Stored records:
►

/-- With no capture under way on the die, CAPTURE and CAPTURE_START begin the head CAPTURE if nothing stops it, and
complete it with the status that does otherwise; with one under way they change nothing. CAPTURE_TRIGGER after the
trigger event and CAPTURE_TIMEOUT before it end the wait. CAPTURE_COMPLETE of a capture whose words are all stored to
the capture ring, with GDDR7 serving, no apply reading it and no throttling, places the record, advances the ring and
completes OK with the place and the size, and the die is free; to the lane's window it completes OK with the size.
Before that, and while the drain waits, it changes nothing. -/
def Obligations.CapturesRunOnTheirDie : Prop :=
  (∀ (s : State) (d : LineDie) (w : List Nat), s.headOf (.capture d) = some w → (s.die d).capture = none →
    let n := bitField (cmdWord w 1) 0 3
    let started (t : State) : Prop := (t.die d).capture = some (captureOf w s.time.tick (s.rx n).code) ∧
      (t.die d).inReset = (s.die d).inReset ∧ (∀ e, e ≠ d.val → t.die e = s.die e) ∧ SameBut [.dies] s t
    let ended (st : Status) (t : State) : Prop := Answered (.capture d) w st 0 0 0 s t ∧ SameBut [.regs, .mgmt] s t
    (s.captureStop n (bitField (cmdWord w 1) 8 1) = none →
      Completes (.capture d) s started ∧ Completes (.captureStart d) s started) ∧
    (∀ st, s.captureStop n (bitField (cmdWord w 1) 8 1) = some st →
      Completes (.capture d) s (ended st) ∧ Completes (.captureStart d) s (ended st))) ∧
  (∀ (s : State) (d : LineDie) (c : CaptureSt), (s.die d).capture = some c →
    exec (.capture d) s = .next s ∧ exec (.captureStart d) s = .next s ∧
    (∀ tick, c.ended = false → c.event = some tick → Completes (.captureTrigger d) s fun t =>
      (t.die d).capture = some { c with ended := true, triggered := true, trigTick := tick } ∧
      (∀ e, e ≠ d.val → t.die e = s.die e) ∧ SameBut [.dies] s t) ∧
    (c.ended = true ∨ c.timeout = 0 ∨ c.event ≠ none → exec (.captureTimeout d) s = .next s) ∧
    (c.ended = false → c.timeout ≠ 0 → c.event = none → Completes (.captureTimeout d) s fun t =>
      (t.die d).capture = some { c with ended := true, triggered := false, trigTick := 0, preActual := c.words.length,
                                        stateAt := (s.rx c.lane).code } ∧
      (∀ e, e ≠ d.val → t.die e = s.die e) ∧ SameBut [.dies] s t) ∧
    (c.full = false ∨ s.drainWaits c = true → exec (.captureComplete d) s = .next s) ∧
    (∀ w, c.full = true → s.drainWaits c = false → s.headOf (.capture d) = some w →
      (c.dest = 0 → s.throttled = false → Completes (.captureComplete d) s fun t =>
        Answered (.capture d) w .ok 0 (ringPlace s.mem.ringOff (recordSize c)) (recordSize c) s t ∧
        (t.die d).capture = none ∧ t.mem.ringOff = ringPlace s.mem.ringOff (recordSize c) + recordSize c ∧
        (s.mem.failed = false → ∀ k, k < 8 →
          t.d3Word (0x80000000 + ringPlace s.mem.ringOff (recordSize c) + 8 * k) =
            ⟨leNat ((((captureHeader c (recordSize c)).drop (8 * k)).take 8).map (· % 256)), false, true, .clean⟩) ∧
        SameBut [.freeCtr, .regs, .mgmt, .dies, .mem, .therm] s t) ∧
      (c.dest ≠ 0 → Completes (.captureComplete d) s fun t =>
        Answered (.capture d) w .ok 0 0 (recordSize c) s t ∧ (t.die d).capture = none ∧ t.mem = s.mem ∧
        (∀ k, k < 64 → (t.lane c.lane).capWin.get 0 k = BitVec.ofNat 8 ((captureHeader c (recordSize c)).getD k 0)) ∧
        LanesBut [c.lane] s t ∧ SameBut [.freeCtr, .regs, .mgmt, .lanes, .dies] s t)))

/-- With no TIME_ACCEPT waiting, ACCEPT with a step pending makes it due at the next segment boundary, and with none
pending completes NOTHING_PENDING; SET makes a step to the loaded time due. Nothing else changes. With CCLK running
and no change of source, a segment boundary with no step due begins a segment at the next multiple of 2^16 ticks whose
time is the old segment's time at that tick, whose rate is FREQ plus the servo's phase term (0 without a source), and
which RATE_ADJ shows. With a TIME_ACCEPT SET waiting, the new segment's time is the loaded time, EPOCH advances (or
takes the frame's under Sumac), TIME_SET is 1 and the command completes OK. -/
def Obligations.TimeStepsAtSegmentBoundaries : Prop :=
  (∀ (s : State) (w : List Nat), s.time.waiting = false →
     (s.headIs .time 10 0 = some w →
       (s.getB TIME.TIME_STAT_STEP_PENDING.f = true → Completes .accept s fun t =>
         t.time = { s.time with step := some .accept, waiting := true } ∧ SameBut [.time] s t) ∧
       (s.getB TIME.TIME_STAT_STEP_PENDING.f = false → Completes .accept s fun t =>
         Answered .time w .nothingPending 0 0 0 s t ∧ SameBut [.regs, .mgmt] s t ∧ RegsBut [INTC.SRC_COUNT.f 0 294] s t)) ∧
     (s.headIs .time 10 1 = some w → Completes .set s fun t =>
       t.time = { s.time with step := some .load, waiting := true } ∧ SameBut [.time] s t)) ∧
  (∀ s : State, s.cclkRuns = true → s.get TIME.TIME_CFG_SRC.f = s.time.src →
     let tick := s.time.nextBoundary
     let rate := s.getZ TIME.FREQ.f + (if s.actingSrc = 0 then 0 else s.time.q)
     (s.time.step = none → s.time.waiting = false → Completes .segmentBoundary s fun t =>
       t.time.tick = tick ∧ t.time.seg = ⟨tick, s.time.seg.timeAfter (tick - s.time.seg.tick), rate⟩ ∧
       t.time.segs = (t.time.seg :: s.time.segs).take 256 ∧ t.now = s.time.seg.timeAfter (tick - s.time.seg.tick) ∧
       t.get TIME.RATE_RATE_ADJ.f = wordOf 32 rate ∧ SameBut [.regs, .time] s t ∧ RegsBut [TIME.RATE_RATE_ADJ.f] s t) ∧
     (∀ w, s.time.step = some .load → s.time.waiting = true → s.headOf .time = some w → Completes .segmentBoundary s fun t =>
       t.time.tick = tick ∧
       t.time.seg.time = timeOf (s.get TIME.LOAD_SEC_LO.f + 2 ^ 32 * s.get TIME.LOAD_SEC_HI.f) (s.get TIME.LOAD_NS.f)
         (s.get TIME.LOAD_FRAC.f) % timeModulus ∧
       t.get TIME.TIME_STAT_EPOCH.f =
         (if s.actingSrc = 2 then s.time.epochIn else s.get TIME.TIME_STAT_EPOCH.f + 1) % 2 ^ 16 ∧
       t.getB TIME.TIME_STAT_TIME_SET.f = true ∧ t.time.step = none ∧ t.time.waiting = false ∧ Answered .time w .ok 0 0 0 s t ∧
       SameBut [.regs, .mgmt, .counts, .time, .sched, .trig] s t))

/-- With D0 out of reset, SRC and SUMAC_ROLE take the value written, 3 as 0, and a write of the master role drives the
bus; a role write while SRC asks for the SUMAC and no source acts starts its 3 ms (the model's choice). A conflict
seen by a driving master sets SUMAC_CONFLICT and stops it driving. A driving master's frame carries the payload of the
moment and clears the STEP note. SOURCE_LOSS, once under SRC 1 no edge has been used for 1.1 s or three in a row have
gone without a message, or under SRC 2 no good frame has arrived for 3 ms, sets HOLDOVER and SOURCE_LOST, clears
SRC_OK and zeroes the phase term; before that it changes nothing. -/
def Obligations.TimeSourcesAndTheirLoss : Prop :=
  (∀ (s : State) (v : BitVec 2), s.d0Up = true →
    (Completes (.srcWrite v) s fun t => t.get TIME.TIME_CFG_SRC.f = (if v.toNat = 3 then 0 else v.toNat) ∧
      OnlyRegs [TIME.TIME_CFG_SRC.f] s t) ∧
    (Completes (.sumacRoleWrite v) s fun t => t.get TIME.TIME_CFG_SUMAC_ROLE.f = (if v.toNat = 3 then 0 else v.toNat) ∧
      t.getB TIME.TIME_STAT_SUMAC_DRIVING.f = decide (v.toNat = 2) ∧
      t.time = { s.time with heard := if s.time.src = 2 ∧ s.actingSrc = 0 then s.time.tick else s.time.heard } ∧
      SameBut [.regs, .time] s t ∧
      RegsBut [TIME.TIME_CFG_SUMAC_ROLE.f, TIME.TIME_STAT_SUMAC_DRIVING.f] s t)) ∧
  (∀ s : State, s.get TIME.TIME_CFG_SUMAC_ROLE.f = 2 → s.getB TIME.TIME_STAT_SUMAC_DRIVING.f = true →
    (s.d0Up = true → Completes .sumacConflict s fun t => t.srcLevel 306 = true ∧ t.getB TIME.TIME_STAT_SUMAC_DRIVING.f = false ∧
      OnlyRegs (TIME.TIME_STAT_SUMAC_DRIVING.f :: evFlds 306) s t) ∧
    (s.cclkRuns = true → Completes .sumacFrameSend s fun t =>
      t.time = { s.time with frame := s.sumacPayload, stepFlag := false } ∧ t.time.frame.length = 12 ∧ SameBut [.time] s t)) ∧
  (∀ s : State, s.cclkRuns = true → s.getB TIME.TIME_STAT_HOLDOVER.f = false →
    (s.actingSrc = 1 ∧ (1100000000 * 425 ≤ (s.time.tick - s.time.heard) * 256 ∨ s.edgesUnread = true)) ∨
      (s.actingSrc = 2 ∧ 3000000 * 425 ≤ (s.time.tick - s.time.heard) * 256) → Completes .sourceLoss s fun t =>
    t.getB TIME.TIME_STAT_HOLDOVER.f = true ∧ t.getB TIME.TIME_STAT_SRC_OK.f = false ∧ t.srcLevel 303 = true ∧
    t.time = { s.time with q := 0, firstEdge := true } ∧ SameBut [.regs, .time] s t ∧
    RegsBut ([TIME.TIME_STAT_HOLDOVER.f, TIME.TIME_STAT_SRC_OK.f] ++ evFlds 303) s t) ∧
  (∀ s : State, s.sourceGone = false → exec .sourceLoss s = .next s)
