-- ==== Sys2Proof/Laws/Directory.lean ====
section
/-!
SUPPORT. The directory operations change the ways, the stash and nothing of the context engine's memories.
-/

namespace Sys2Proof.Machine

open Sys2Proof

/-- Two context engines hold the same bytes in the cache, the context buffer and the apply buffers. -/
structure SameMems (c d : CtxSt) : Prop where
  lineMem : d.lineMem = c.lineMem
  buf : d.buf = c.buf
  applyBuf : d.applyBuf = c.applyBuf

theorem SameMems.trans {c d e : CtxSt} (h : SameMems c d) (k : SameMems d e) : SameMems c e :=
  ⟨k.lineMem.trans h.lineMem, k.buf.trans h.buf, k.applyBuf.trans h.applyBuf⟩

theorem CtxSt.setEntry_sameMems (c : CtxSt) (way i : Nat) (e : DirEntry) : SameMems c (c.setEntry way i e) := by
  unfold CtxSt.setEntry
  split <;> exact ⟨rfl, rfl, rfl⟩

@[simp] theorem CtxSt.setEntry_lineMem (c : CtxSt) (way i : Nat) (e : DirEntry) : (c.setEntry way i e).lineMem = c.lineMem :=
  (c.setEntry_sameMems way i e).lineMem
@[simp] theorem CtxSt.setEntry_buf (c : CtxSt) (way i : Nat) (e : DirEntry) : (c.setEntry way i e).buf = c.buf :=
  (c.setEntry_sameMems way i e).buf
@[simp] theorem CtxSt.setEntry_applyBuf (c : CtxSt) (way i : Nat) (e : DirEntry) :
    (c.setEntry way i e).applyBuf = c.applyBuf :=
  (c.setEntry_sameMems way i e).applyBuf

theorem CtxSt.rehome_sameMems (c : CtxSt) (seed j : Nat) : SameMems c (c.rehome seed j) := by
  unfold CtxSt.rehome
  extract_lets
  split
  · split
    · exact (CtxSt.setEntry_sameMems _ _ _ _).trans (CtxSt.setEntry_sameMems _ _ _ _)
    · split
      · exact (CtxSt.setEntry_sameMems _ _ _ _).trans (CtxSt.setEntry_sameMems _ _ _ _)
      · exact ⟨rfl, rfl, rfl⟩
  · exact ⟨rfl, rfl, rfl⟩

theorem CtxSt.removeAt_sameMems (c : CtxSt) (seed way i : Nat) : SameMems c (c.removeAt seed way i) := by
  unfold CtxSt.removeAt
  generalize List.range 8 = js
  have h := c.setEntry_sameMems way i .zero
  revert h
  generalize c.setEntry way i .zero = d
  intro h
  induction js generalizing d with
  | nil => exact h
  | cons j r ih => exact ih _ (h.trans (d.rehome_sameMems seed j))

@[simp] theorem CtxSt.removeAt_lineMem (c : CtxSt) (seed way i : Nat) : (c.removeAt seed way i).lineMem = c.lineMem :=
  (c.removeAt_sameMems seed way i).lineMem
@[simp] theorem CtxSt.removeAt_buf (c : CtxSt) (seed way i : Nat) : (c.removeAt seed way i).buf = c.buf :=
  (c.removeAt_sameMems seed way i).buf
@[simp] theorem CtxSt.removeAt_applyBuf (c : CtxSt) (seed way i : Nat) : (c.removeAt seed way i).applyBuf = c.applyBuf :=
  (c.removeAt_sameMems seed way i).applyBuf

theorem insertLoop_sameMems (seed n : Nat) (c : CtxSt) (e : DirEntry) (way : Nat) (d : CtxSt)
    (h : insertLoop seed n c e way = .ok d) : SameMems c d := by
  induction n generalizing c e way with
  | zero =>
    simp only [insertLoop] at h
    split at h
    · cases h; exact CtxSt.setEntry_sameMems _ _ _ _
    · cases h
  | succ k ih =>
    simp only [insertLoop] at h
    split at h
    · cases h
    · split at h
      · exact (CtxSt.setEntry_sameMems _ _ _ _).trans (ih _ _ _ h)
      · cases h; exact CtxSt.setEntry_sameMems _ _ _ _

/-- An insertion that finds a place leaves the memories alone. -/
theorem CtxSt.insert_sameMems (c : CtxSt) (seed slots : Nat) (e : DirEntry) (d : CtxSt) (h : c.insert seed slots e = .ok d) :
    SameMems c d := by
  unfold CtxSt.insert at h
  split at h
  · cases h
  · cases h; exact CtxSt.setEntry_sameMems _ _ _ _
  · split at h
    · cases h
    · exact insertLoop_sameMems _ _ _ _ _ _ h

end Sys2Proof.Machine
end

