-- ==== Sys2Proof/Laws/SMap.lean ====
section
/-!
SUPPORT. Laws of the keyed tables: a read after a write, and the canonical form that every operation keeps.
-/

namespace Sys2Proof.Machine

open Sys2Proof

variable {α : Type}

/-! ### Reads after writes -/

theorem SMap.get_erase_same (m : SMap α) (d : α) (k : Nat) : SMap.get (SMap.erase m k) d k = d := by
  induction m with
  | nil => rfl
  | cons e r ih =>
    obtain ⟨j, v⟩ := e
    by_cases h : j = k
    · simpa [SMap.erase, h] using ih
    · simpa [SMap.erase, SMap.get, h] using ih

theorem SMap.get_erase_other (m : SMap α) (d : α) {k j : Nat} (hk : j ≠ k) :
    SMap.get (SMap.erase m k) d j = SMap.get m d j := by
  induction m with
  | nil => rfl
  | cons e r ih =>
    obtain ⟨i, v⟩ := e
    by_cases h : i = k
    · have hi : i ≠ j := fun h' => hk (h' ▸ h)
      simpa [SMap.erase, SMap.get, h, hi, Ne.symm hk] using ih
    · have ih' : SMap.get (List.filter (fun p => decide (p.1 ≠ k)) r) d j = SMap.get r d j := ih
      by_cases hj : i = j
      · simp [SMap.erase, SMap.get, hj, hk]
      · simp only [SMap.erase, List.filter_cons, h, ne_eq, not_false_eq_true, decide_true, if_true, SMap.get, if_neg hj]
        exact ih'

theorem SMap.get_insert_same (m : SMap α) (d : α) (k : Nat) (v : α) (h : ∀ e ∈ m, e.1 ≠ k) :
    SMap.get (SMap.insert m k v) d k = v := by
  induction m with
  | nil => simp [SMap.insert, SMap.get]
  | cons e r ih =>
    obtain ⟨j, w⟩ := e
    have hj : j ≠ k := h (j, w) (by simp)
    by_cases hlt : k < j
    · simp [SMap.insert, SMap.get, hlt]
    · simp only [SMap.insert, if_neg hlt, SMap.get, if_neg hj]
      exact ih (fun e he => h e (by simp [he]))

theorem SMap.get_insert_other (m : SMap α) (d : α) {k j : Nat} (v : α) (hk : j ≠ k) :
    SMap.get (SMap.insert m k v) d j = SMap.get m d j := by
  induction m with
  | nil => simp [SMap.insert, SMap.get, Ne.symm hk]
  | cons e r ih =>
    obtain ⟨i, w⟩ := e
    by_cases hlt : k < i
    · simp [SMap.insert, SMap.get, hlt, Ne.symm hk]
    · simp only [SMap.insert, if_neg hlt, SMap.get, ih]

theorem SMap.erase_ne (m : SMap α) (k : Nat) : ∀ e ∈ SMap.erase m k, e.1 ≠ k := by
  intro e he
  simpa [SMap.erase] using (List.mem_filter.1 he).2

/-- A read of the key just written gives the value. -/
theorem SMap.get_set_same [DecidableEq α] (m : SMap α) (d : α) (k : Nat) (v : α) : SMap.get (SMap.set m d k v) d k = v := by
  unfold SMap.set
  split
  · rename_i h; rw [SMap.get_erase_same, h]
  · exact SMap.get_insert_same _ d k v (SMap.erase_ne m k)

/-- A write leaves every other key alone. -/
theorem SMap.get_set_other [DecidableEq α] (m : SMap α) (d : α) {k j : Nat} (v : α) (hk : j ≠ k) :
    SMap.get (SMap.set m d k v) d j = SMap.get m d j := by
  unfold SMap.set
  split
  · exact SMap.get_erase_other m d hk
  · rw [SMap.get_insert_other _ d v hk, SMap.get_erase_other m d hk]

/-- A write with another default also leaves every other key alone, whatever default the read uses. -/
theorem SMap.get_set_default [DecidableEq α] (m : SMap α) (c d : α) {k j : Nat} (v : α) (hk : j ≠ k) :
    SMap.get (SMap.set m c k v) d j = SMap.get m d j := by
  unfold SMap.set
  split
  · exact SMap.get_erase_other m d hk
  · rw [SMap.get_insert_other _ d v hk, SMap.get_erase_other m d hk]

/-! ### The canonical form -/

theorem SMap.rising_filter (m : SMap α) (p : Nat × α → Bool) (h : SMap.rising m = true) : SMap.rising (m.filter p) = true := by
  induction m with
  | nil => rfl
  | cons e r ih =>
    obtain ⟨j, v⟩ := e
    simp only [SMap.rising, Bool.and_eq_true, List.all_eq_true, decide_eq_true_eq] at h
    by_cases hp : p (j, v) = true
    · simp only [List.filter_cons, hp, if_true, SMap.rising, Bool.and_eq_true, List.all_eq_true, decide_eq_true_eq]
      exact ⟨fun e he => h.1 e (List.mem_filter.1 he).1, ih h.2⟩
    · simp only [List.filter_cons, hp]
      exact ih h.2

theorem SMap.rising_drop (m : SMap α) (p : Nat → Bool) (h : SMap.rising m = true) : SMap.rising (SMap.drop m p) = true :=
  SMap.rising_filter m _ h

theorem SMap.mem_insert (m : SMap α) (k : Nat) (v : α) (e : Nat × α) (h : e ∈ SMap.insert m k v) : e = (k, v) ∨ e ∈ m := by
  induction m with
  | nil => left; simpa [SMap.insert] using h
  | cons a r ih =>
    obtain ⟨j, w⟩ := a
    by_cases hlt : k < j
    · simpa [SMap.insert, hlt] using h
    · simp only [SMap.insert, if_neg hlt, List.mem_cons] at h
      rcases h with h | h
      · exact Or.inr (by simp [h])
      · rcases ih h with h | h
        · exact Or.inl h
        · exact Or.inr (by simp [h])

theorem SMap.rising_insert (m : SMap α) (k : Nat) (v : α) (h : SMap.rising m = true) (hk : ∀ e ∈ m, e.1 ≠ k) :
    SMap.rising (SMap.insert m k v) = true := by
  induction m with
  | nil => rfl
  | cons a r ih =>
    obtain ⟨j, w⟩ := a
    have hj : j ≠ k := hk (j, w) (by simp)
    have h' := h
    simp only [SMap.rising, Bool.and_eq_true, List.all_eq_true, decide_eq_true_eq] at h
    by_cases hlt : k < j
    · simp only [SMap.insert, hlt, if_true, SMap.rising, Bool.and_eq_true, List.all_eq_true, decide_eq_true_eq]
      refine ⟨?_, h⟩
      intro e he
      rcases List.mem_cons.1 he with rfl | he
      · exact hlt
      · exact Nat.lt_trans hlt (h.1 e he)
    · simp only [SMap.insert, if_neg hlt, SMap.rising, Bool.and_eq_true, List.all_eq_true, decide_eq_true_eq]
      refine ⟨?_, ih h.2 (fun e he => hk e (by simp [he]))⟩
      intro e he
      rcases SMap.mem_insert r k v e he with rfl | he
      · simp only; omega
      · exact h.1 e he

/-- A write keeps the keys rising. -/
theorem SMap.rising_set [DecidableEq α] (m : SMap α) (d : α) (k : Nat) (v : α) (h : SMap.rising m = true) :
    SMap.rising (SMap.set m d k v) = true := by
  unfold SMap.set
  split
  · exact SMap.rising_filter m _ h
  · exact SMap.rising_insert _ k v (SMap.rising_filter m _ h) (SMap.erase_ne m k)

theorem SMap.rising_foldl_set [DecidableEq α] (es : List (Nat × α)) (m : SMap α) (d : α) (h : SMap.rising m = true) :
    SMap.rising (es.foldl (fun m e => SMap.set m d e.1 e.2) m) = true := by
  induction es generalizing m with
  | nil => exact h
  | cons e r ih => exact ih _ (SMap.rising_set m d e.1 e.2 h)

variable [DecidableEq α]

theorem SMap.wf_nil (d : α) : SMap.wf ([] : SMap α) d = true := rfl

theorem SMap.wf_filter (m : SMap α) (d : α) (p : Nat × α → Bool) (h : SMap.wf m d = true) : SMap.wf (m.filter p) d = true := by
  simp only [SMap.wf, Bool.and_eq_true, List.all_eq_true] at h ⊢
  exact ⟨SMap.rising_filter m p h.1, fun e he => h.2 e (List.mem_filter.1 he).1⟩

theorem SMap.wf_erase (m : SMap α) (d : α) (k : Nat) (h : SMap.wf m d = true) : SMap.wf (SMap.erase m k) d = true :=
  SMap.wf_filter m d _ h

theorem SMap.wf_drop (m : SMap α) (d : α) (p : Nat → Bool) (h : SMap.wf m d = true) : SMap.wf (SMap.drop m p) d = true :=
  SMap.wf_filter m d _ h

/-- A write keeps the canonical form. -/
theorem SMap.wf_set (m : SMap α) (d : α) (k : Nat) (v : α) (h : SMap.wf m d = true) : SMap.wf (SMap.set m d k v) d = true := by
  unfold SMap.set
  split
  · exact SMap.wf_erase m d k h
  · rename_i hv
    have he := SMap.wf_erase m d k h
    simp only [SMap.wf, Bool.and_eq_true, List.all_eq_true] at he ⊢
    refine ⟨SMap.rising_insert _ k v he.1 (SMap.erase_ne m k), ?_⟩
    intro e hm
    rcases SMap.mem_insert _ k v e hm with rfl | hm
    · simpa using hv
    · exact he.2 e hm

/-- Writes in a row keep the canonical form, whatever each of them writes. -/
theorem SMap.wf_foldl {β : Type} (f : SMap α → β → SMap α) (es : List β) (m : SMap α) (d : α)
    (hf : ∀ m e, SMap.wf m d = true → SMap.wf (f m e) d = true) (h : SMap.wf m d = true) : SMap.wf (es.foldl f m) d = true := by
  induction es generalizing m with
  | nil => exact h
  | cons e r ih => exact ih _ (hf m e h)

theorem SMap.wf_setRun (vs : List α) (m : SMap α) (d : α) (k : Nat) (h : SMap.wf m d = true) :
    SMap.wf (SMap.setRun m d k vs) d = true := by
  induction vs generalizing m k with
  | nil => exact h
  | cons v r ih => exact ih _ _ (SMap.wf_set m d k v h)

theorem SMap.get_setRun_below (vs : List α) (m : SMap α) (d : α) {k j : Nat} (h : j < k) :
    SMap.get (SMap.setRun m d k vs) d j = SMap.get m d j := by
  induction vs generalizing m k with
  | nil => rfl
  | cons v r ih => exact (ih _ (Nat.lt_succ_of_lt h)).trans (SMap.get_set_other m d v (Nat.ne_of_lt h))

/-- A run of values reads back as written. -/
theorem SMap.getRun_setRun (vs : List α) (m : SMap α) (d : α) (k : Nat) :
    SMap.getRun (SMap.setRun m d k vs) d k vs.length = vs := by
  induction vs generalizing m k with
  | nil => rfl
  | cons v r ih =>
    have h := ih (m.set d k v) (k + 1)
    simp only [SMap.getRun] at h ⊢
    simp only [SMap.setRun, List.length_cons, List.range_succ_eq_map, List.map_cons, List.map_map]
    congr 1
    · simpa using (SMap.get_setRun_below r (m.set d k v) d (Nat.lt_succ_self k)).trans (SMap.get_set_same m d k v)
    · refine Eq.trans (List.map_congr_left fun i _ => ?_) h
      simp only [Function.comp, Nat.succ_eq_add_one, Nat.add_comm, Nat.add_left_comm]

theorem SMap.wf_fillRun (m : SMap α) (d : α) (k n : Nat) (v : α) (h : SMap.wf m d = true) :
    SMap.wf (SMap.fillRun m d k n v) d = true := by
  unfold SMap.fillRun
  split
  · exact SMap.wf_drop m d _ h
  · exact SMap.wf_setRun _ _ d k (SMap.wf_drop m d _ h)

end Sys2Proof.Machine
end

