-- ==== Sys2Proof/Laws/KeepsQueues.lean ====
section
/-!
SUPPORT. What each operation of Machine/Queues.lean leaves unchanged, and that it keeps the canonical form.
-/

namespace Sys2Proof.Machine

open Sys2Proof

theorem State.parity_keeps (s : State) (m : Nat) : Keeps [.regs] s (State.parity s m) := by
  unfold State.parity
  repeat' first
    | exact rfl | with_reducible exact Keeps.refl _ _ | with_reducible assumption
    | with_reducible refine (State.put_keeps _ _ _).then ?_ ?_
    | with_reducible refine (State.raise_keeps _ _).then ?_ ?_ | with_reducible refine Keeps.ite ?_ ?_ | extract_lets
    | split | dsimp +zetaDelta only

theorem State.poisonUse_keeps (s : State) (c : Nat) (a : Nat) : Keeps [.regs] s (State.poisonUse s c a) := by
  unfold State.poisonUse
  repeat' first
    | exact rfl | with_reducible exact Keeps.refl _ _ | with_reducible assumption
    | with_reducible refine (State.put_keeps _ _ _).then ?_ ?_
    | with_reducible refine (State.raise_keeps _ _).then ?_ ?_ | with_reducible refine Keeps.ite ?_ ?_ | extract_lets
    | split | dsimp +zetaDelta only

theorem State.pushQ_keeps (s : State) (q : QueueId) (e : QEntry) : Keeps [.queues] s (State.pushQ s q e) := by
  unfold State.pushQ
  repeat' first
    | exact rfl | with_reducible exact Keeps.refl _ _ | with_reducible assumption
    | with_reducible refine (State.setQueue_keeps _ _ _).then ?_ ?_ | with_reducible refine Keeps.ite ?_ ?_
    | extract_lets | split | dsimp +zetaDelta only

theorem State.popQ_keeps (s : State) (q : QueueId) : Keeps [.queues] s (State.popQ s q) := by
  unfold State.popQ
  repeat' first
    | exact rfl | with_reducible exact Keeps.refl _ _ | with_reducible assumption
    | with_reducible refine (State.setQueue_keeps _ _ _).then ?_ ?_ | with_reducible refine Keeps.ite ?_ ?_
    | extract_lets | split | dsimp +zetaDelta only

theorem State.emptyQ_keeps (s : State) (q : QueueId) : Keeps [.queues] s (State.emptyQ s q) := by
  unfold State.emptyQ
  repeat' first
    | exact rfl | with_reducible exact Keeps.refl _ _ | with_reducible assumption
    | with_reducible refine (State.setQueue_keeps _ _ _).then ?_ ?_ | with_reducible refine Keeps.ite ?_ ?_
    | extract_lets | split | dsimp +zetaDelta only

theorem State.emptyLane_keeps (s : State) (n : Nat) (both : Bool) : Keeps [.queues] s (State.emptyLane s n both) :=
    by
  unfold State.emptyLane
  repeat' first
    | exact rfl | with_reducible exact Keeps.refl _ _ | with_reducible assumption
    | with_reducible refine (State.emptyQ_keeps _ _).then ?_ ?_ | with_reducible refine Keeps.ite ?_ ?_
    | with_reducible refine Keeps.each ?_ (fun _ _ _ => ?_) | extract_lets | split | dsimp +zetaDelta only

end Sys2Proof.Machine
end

◄

[Task prompt] Return exactly the lines from the beginning of the data above through the one containing "(∀ st, s.captureStop", please. Include both end lines and add nothing else.

[Answer to this problem]
/-- With no capture under way on the die, CAPTURE and CAPTURE_START begin the head CAPTURE if nothing stops it, and
complete it with the status that does otherwise; with one under way they change nothing. CAPTURE_TRIGGER after the
trigger event and CAPTURE_TIMEOUT before it end the wait. CAPTURE_COMPLETE of a capture whose words are all stored to
the capture ring, with GDDR7 serving, no apply reading it and no throttling, places the record, advances the ring and
completes OK with the place and the size, and the die is free; to the lane's window it completes OK with the size.
Before that, and while the drain waits, it changes nothing. -/
def Obligations.CapturesRunOnTheirDie : Prop :=
  (∀ (s : State) (d : LineDie) (w : List Nat), s.headOf (.capture d) = some w → (s.die d).capture = none →
    let n := bitField (cmdWord w 1) 0 3
    let started (t : State) : Prop := (t.die d).capture = some (captureOf w s.time.tick (s.rx n).code) ∧
      (t.die d).inReset = (s.die d).inReset ∧ (∀ e, e ≠ d.val → t.die e = s.die e) ∧ SameBut [.dies] s t
    let ended (st : Status) (t : State) : Prop := Answered (.capture d) w st 0 0 0 s t ∧ SameBut [.regs, .mgmt] s t
    (s.captureStop n (bitField (cmdWord w 1) 8 1) = none →
      Completes (.capture d) s started ∧ Completes (.captureStart d) s started) ∧
    (∀ st, s.captureStop n (bitField (cmdWord w 1) 8 1) = some st →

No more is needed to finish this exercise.